Fixes CI failure on macOS runner (Python 3.12):
AssertionError: 0.249 not greater than 0.250 * 1.5
- Created LanguageDetector class supporting 20+ programming languages
- Confidence-based detection with customizable thresholds (min_confidence parameter)
- Replaces duplicate language detection code in doc_scraper and pdf_extractor
- Comprehensive test suite with 100+ test cases
Changes:
- NEW: src/skill_seekers/cli/language_detector.py (17 KB)

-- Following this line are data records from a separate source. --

theorem mtr_opSafetyCheckRead (c s) : (stepState ((opSafetyCheckRead).run c s)).mtr = s.mtr := by
  simp only [opSafetyCheckRead, readOp] <;>
    repeat' first | simp only [stepState_commit, stepState_finish, stepState_abort, stepState_wait, ↓mk_mtr, ↓mtr_readOp] | with_reducible refine (mtr_foldl _ (fun s x => ?_) _ _).trans ?_ | split | rfl

theorem mtr_opTripReset (c s) : (stepState ((opTripReset).run c s)).mtr = s.mtr := by
  simp only [opTripReset, stepOp] <;>
    repeat' first | simp only [stepState_commit, stepState_finish, stepState_abort, stepState_wait, ↓mk_mtr, ↓mtr_safEvent] | with_reducible refine (mtr_foldl _ (fun s x => ?_) _ _).trans ?_ | split | rfl

theorem mtr_applyAll (s) : (applyAll s).mtr = s.mtr := by
  simp only [applyAll] <;>
    repeat' first | simp only [↓mk_mtr] | with_reducible refine (mtr_foldl _ (fun s x => ?_) _ _).trans ?_ | split | rfl

theorem mtr_judgeSource (s v1) : (judgeSource s v1).mtr = s.mtr := by
  simp only [judgeSource] <;>
    repeat' first | simp only [↓mk_mtr, ↓mtr_latchTrip] | with_reducible refine (mtr_foldl _ (fun s x => ?_) _ _).trans ?_ | split | rfl

theorem mtr_judgeSources (s) : (judgeSources s).mtr = s.mtr := by
  simp only [judgeSources] <;>
    repeat' first | simp only [↓mk_mtr, ↓mtr_judgeSource] | with_reducible refine (mtr_foldl _ (fun s x => ?_) _ _).trans ?_ | split | rfl

theorem mtr_storeSet (v0 s) : (storeSet v0 s).mtr = s.mtr := by
  simp only [storeSet] <;>
    repeat' first | simp only [↓mk_mtr, ↓mtr_applyAll, ↓mtr_abortTest, ↓mtr_judgeSources] | with_reducible refine (mtr_foldl _ (fun s x => ?_) _ _).trans ?_ | split | rfl

theorem mtr_runSafetyParamWrite (v0 s) : (stepState (runSafetyParamWrite v0 s)).mtr = s.mtr := by
  simp only [runSafetyParamWrite] <;>
    repeat' first | simp only [stepState_commit, stepState_finish, stepState_abort, stepState_wait, ↓mk_mtr, ↓mtr_storeSet] | with_reducible refine (mtr_foldl _ (fun s x => ?_) _ _).trans ?_ | split | rfl

theorem mtr_opSafetyParamWrite (c s) : (stepState ((opSafetyParamWrite).run c s)).mtr = s.mtr := by
  simp only [opSafetyParamWrite, stepOp] <;>
    repeat' first | simp only [stepState_commit, stepState_finish, stepState_abort, stepState_wait, ↓mk_mtr, ↓mtr_runSafetyParamWrite] | with_reducible refine (mtr_foldl _ (fun s x => ?_) _ _).trans ?_ | split | rfl

theorem mtr_opSafetyStatus (c s) : (stepState ((opSafetyStatus).run c s)).mtr = s.mtr := by
  simp only [opSafetyStatus, readOp] <;>
    repeat' first | simp only [stepState_commit, stepState_finish, stepState_abort, stepState_wait, ↓mk_mtr, ↓mtr_readOp] | with_reducible refine (mtr_foldl _ (fun s x => ?_) _ _).trans ?_ | split | rfl

theorem mtr_opMtrIdentRead (c s) : (stepState ((opMtrIdentRead).run c s)).mtr = s.mtr := by
  simp only [opMtrIdentRead, readOp] <;>
    repeat' first | simp only [stepState_commit, stepState_finish, stepState_abort, stepState_wait, ↓mk_mtr, ↓mtr_readOp] | with_reducible refine (mtr_foldl _ (fun s x => ?_) _ _).trans ?_ | split | rfl

theorem mtr_opResetCauseClear (c s) : (stepState ((opResetCauseClear).run c s)).mtr = s.mtr := by
  simp only [opResetCauseClear, stepOp] <;>
    repeat' first | simp only [stepState_commit, stepState_finish, stepState_abort, stepState_wait, ↓mk_mtr] | with_reducible refine (mtr_foldl _ (fun s x => ?_) _ _).trans ?_ | split | rfl

theorem mtr_opReset (c s) : (stepState ((opReset).run c s)).mtr = s.mtr := by
  simp only [opReset, stepOp] <;>
    repeat' first | simp only [stepState_commit, stepState_finish, stepState_abort, stepState_wait, ↓mk_mtr] | with_reducible refine (mtr_foldl _ (fun s x => ?_) _ _).trans ?_ | split | rfl

theorem mtr_opResetCauseRead (c s) : (stepState ((opResetCauseRead).run c s)).mtr = s.mtr := by
  simp only [opResetCauseRead, readOp] <;>
    repeat' first | simp only [stepState_commit, stepState_finish, stepState_abort, stepState_wait, ↓mk_mtr, ↓mtr_readOp] | with_reducible refine (mtr_foldl _ (fun s x => ?_) _ _).trans ?_ | split | rfl

theorem mtr_opPwrStateSet (c s) : (stepState ((opPwrStateSet).run c s)).mtr = s.mtr := by
  simp only [opPwrStateSet, stepOp] <;>
    repeat' first | simp only [stepState_commit, stepState_finish, stepState_abort, stepState_wait, ↓mk_mtr] | with_reducible refine (mtr_foldl _ (fun s x => ?_) _ _).trans ?_ | split | rfl

theorem mtr_opPwrStatus (c s) : (stepState ((opPwrStatus).run c s)).mtr = s.mtr := by
  simp only [opPwrStatus, readOp] <;>
    repeat' first | simp only [stepState_commit, stepState_finish, stepState_abort, stepState_wait, ↓mk_mtr, ↓mtr_readOp] | with_reducible refine (mtr_foldl _ (fun s x => ?_) _ _).trans ?_ | split | rfl

theorem mtr_writeImage (s) : (writeImage s).mtr = s.mtr := by
  simp only [writeImage] <;>
    repeat' first | simp only [↓mk_mtr] | with_reducible refine (mtr_foldl _ (fun s x => ?_) _ _).trans ?_ | split | rfl

theorem mtr_recordIdentities (s) : (recordIdentities s).mtr = s.mtr := by
  simp only [recordIdentities] <;>
    repeat' first | simp only [↓mk_mtr] | with_reducible refine (mtr_foldl _ (fun s x => ?_) _ _).trans ?_ | split | rfl

theorem mtr_completeLock (v0 s) : (completeLock v0 s).mtr = s.mtr := by
  simp only [completeLock] <;>
    repeat' first | simp only [↓mk_mtr, ↓mtr_recordIdentities, ↓mtr_record, ↓mtr_pushEffect, ↓mtr_abandonChain] | with_reducible refine (mtr_foldl _ (fun s x => ?_) _ _).trans ?_ | split | rfl

theorem mtr_runConfigLock (v0 s) : (stepState (runConfigLock v0 s)).mtr = s.mtr := by
  simp only [runConfigLock] <;>
    repeat' first | simp only [stepState_commit, stepState_finish, stepState_abort, stepState_wait, ↓mk_mtr, ↓mtr_writeImage, ↓mtr_finishWith, ↓mtr_pushEffect, ↓mtr_completeLock] | with_reducible refine (mtr_foldl _ (fun s x => ?_) _ _).trans ?_ | split | rfl

theorem mtr_opConfigLock (c s) : (stepState ((opConfigLock).run c s)).mtr = s.mtr := by
  simp only [opConfigLock, stepOp] <;>
    repeat' first | simp only [stepState_commit, stepState_finish, stepState_abort, stepState_wait, ↓mk_mtr, ↓mtr_runConfigLock] | with_reducible refine (mtr_foldl _ (fun s x => ?_) _ _).trans ?_ | split | rfl

theorem mtr_opSourceSelect (c s) : (stepState ((opSourceSelect).run c s)).mtr = s.mtr := by
  simp only [opSourceSelect, stepOp] <;>
    repeat' first | simp only [stepState_commit, stepState_finish, stepState_abort, stepState_wait, ↓mk_mtr, ↓mtr_finishWith] | with_reducible refine (mtr_foldl _ (fun s x => ?_) _ _).trans ?_ | split | rfl

theorem mtr_opConfigUnlock (c s) : (stepState ((opConfigUnlock).run c s)).mtr = s.mtr := by
  simp only [opConfigUnlock, stepOp] <;>
    repeat' first | simp only [stepState_commit, stepState_finish, stepState_abort, stepState_wait, ↓mk_mtr] | with_reducible refine (mtr_foldl _ (fun s x => ?_) _ _).trans ?_ | split | rfl

theorem mtr_opRoleKeySet (c s) : (stepState ((opRoleKeySet).run c s)).mtr = s.mtr := by
  simp only [opRoleKeySet, stepOp] <;>
    repeat' first | simp only [stepState_commit, stepState_finish, stepState_abort, stepState_wait, ↓mk_mtr] | with_reducible refine (mtr_foldl _ (fun s x => ?_) _ _).trans ?_ | split | rfl

theorem mtr_runSignalRead (v0 s) : (stepState (runSignalRead v0 s)).mtr = s.mtr := by
  simp only [runSignalRead] <;>
    repeat' first | simp only [stepState_commit, stepState_finish, stepState_abort, stepState_wait, ↓mk_mtr, ↓mtr_sendFor, ↓mtr_modEntry, ↓mtr_modCmd] | with_reducible refine (mtr_foldl _ (fun s x => ?_) _ _).trans ?_ | split | rfl

theorem mtr_opSignalRead (c s) : (stepState ((opSignalRead).run c s)).mtr = s.mtr := by
  simp only [opSignalRead, stepOp] <;>
    repeat' first | simp only [stepState_commit, stepState_finish, stepState_abort, stepState_wait, ↓mk_mtr, ↓mtr_runSignalRead] | with_reducible refine (mtr_foldl _ (fun s x => ?_) _ _).trans ?_ | split | rfl

theorem mtr_opSignalInfo (c s) : (stepState ((opSignalInfo).run c s)).mtr = s.mtr := by
  simp only [opSignalInfo, readOp] <;>
    repeat' first | simp only [stepState_commit, stepState_finish, stepState_abort, stepState_wait, ↓mk_mtr, ↓mtr_readOp] | with_reducible refine (mtr_foldl _ (fun s x => ?_) _ _).trans ?_ | split | rfl

theorem mtr_opIdentityRead (c s) : (stepState ((opIdentityRead).run c s)).mtr = s.mtr := by
  simp only [opIdentityRead, readOp] <;>
    repeat' first | simp only [stepState_commit, stepState_finish, stepState_abort, stepState_wait, ↓mk_mtr, ↓mtr_readOp] | with_reducible refine (mtr_foldl _ (fun s x => ?_) _ _).trans ?_ | split | rfl

theorem mtr_opTableInfo (c s) : (stepState ((opTableInfo).run c s)).mtr = s.mtr := by
  simp only [opTableInfo, readOp] <;>
    repeat' first | simp only [stepState_commit, stepState_finish, stepState_abort, stepState_wait, ↓mk_mtr, ↓mtr_readOp] | with_reducible refine (mtr_foldl _ (fun s x => ?_) _ _).trans ?_ | split | rfl

theorem mtr_opConfigGet (c s) : (stepState ((opConfigGet).run c s)).mtr = s.mtr := by
  simp only [opConfigGet, readOp] <;>
    repeat' first | simp only [stepState_commit, stepState_finish, stepState_abort, stepState_wait, ↓mk_mtr, ↓mtr_readOp] | with_reducible refine (mtr_foldl _ (fun s x => ?_) _ _).trans ?_ | split | rfl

- Unified detector with pattern matching for 20+ languages
- Confidence scoring (0.0-1.0 scale)
- Supports: Python, JavaScript, TypeScript, Java, C++, C#, Go, Rust, PHP, Ruby, Swift, Kotlin, Shell, SQL, HTML, CSS, JSON, YAML, XML, and more
- NEW: tests/test_language_detector.py (20 KB)
- 100+ test cases covering all supported languages
- Edge case testing (mixed code, low confidence, etc.)
- MODIFIED: src/skill_seekers/cli/doc_scraper.py
- Removed 80+ lines of duplicate detection code
- Now uses shared LanguageDetector instance
- MODIFIED: src/skill_seekers/cli/pdf_extractor_poc.py
- Removed 130+ lines of duplicate detection code
- Now uses shared LanguageDetector instance
- MODIFIED: tests/test_pdf_extractor.py
- Fixed imports to use proper package paths
- Added manual detector initialization in test setup
Benefits:
- DRY: Single source of truth for language detection
- Maintainability: Add new languages in one place
- Consistency: Same detection logic across all scrapers
- Testability: Comprehensive test coverage
- Extensibility: Easy to add new languages or improve patterns
Addresses technical debt from having duplicate detection logic in multiple files.